> **Exercise goal**
Set down, please, without alteration, the lines of the entries below from the first through the one containing "have hfine : s.grain".

****************************************

/-- Settles O32: a step of a call at the level of micro-steps is one guarded byte step or the end of the call. -/
theorem positionAdvancesByOneOrResets : Obligations.PositionAdvancesByOneOrResets := by
  intro s t hmicro hstep
  have hfine : s.grain ≠ .hostCommand := by simp [hmicro]
  obtain ⟨hr, -, rfl⟩ | ⟨-, -, hidle⟩ | ⟨-, -, -, hcall⟩ := step_cases hstep
  · obtain ⟨hpos, -⟩ := hardwareReset_fields s
    exact .inr (.inr ⟨hpos, .inl hr⟩)
  · obtain ⟨-, rfl⟩ | ⟨hcmd, rfl⟩ | ⟨hcmd, -, rfl⟩ | ⟨-, hhost, -⟩ := hidle
    · exact .inl rfl
    · exact .inr (.inr ⟨rfl, .inr (.inl hcmd)⟩)
    · obtain ⟨-, h⟩ | ⟨hend, h⟩ := acceptCall_cases (takeRequest s) <;> rw [h]
      · exact .inl rfl
      · exact .inr (.inr ⟨rfl, .inr (.inr ⟨hcmd, hend⟩)⟩)
    · exact absurd hhost hfine
  · obtain ⟨hhost, -⟩ | ⟨hg, k, -, -, hone, rfl⟩ | ⟨-, rfl⟩ := hcall
    · exact absurd hhost hfine
    · obtain ⟨L, hL, -, hpos⟩ := guardsHold_iff.mp hg
      rw [hone hmicro, callLoop_one hg]
      exact .inr (.inl ⟨byteStep_position_toNat hpos, L, hL, hpos⟩)
    · obtain ⟨-, -, -, -, -, -, -, hpos, -⟩ := endCall_same s
      exact .inl hpos

/-- Settles O33: acceptance and byte steps leave the bit alone; a step of any other kind leaves the block idle. -/
theorem statusBitChangesOnlyAtCompletion : Obligations.StatusBitChangesOnlyAtCompletion := by
  intro s t hstep hchanged
  rw [busy_eq_isSome, Option.isSome_eq_false_iff, Option.isNone_iff_eq_none]
  obtain ⟨hr, -, rfl⟩ | ⟨-, hnone, hidle⟩ | ⟨-, -, hbusy, hcall⟩ := step_cases hstep
  · obtain ⟨-, -, -, hdone, -⟩ := hardwareReset_fields s
    exact ⟨hdone, .inr (.inl hr)⟩
  · obtain ⟨-, rfl⟩ | ⟨hcmd, rfl⟩ | ⟨-, -, rfl⟩ | ⟨hcmd, hhost, rfl⟩ := hidle
    · exact absurd rfl hchanged
    · exact ⟨hnone, .inr (.inr (.inl hcmd))⟩
    · obtain ⟨-, -, -, -, -, -, -, hsame, -⟩ := acceptCall_same (takeRequest s)
      exact absurd hsame hchanged
    · obtain ⟨-, -, -, -, -, -, hdone⟩ := finishCall_same (acceptCall (takeRequest s))
      exact ⟨hdone, .inr (.inr (.inr ⟨hcmd, hhost⟩))⟩
  · obtain ⟨-, rfl⟩ | ⟨-, k, -, -, -, rfl⟩ | ⟨-, rfl⟩ := hcall
    · obtain ⟨-, -, -, -, -, -, hdone⟩ := finishCall_same s
      exact ⟨hdone, .inl hbusy⟩
    · obtain ⟨-, hsame, -⟩ := callLoop_same k s
      exact absurd hsame hchanged
    · obtain ⟨-, -, -, -, -, -, -, -, -, hdone⟩ := endCall_same s
      exact ⟨hdone, .inl hbusy⟩
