-- ==== Sys2Proof/Machine/Composer.lean ====
section
/-! DEFINITION. Final assembly (R185 to R192 of spec/46_assemble_add.md): scaled composition at the bit level, in three
ranges of the exponent (log 19). -/

namespace Sys2Proof.Machine

/-- R192: too large gives the infinity of the sign under every policy (R188; log 11); storable packs directly, which
drops the implicit bit (R189); below the normal range denormalises (R190). -/
def assemble (c : Cfg) (w : Working) : Nat :=
  if (c.expAllOnes : Int) ≤ w.exponent then compose c w.sign c.expAllOnes 0
  else if 1 ≤ w.exponent then compose c w.sign w.exponent.toNat w.mantissa
  else compose c w.sign 0 (w.mantissa >>> (1 - w.exponent).toNat)

end Sys2Proof.Machine
end

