/-- An ADD word and a unary word with a non-zero `y` field: the two clauses of the statement. -/
theorem witness_encode_of_decode :
    decode (ref .rne).W 0x0FFFFFFFFFFFFFFFF = .ok (.add 0xFFFFFFFF 0xFFFFFFFF) ∧
    decode (ref .rne).W 0x10000000000000001 = .ok (.isNan 0) := ⟨rfl, rfl⟩

theorem witness_configuration_made : Cfg.make 2 2 3 = some ⟨2, 2, .rtz, by decide, by decide⟩ := by decide

theorem witness_step_request :
    (st .rne [0x07F800000FF800000]).resetInput = false ∧
    (st .rne [0x07F800000FF800000]).requests = [0x07F800000FF800000] ∧
    decode (st .rne []).cfg.W 0x07F800000FF800000 = .ok (.add 0x7F800000 0xFF800000) := ⟨rfl, rfl, rfl⟩

theorem witness_step_not_a_request :
    (st .rne [0x40000000000000000]).resetInput = false ∧ ¬ Fits 0x40000000000000000 (2 + 2 * (st .rne []).cfg.W) := by decide

theorem witness_step_withFetchWord :
    decode (st .rne []).cfg.W (0x07F800000FF800000 % 2 ^ 72) = .ok (.add 0x7F800000 0xFF800000) := rfl

theorem witness_step_idle : (st .rne []).resetInput = false ∧ (st .rne []).requests = [] := by decide

/-- Two states of one configuration with different ports, and the next state of each. -/
theorem witness_response_independent :
    (st .rup []).cfg = ((st .rup [5]).respond 7).cfg ∧
    (∃ s', exec (.add 1 2) (st .rup []) = .next s') ∧ (∃ t', exec (.add 1 2) ((st .rup [5]).respond 7) = .next t') :=
  ⟨rfl, ⟨_, rfl⟩, ⟨_, rfl⟩⟩

theorem witness_inv_and_step :
    (st .rup [0x3FFFFFFFFFFFFFFFF]).Inv ∧ ∃ s', step (st .rup [0x3FFFFFFFFFFFFFFFF]) = .next s' := ⟨by decide, _, rfl⟩

/-- The greatest request word of the reference configuration, alone and behind another. -/
theorem witness_step_answers :
    (st .rup [0x3FFFFFFFFFFFFFFFF]).Inv ∧ (st .rup [0x3FFFFFFFFFFFFFFFF, 0]).Inv ∧
    (st .rup [0x3FFFFFFFFFFFFFFFF, 0]).resetInput = false ∧
    (st .rup [0x3FFFFFFFFFFFFFFFF, 0]).requests = 0x3FFFFFFFFFFFFFFFF :: [0] := by decide

theorem witness_reset_request : decode State.reset.cfg.W 0x30000000000000000 = .ok (.isSubnormal 0) := rfl

theorem witness_run :
    (st .rtz [0x03F80000033800000, 0x27F80000000000000]).Inv ∧
    (st .rtz [0x03F80000033800000, 0x27F80000000000000]).resetInput = false := by decide

theorem witness_take :
    (st .rne []).responses = [] ∧ ((st .rne []).respond 3).takeResponse = some (3, st .rne []) := by decide

/-- One pattern of each kind of special operand, at the ends of the kind's range. -/
theorem witness_nan_patterns :
    NanPattern (ref .rne) 0x7F800001 ∧ NanPattern (ref .rne) 0xFFFFFFFF := by decide

theorem witness_one_infinity :
    Fits 0xFF800000 (ref .rne).W ∧ InfPattern (ref .rne) 0xFF800000 ∧ Fits 0x7F7FFFFF (ref .rne).W ∧
    FinitePattern (ref .rne) 0x7F7FFFFF := by decide

theorem witness_two_infinities :
    Fits 0x7F800000 (ref .rne).W ∧ InfPattern (ref .rne) 0x7F800000 ∧ InfPattern (ref .rne) 0xFF800000 ∧
    signField (ref .rne) 0x7F800000 = 0 ∧ signField (ref .rne) 0xFF800000 = 1 := by decide

/-- Finite operands whose sum is zero, and the zeros and a non-zero operand of the identity. -/
theorem witness_finite_operands :
    Fits 0x00000001 (ref .rdn).W ∧ Fits 0x80000001 (ref .rdn).W ∧ FinitePattern (ref .rdn) 0x00000001 ∧
    FinitePattern (ref .rdn) 0x80000001 ∧ FinitePattern (ref .rdn) 0 ∧ FinitePattern (ref .rdn) 0x80000000 := by decide

/-- A NaN answer of infinities of opposite sign. -/
theorem witness_nan_answer :
    NanPattern (ref .rne) (response (ref .rne) (.add 0x7F800000 0xFF800000)) := by decide

/-- A finite inexact answer. -/
theorem witness_rounded_answer :
    FinitePattern (ref .rup) 0x3F800000 ∧ FinitePattern (ref .rup) 0x00000001 ∧
    FinitePattern (ref .rup) (response (ref .rup) (.add 0x3F800000 0x00000001)) := by decide

/-- An overflowing answer. -/
theorem witness_overflow :
    FinitePattern (ref .rne) 0xFF7FFFFF ∧ FinitePattern (ref .rne) 0xF3000000 ∧
    InfPattern (ref .rne) (response (ref .rne) (.add 0xFF7FFFFF 0xF3000000)) := by decide

/-- A sum that is the value of a pattern (smallest subnormal and itself). -/
theorem witness_representable_sum :
    Fits 2 (ref .rne).W ∧ FinitePattern (ref .rne) 2 ∧
    units (ref .rne) 1 + units (ref .rne) 1 = units (ref .rne) 2 := by decide

theorem witness_shift_clamp : 0x7FFFFFF < 2 ^ ((ref .rne).P + 3) ∧ (ref .rne).P + 2 ≤ 26 := by decide

/-- Finite fields whose exponents differ either way and agree. -/
theorem witness_aligner :
    (decompose (ref .rne) 0x7F7FFFFF).isFinite (ref .rne) ∧ (decompose (ref .rne) 1).isFinite (ref .rne) ∧
    effectiveExponent (decompose (ref .rne) 1).exponent ≤ effectiveExponent (decompose (ref .rne) 0x7F7FFFFF).exponent ∧
    (decompose (ref .rne) 0x7F7FFFFF).exponent ≠ 0 := by decide

theorem witness_carry_out :
    (combine false (align (ref .rne) (decompose (ref .rne) 0x3F800000) (decompose (ref .rne) 0x3F800000)).xMantissa
      (align (ref .rne) (decompose (ref .rne) 0x3F800000) (decompose (ref .rne) 0x3F800000)).yMantissa).natAbs.testBit
        ((ref .rne).P + 3) = true := by decide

****************************************

> **Solution below**
/-- Settles O32: a step of a call at the level of micro-steps is one guarded byte step or the end of the call. -/
theorem positionAdvancesByOneOrResets : Obligations.PositionAdvancesByOneOrResets := by
  intro s t hmicro hstep
  have hfine : s.grain ≠ .hostCommand := by simp [hmicro]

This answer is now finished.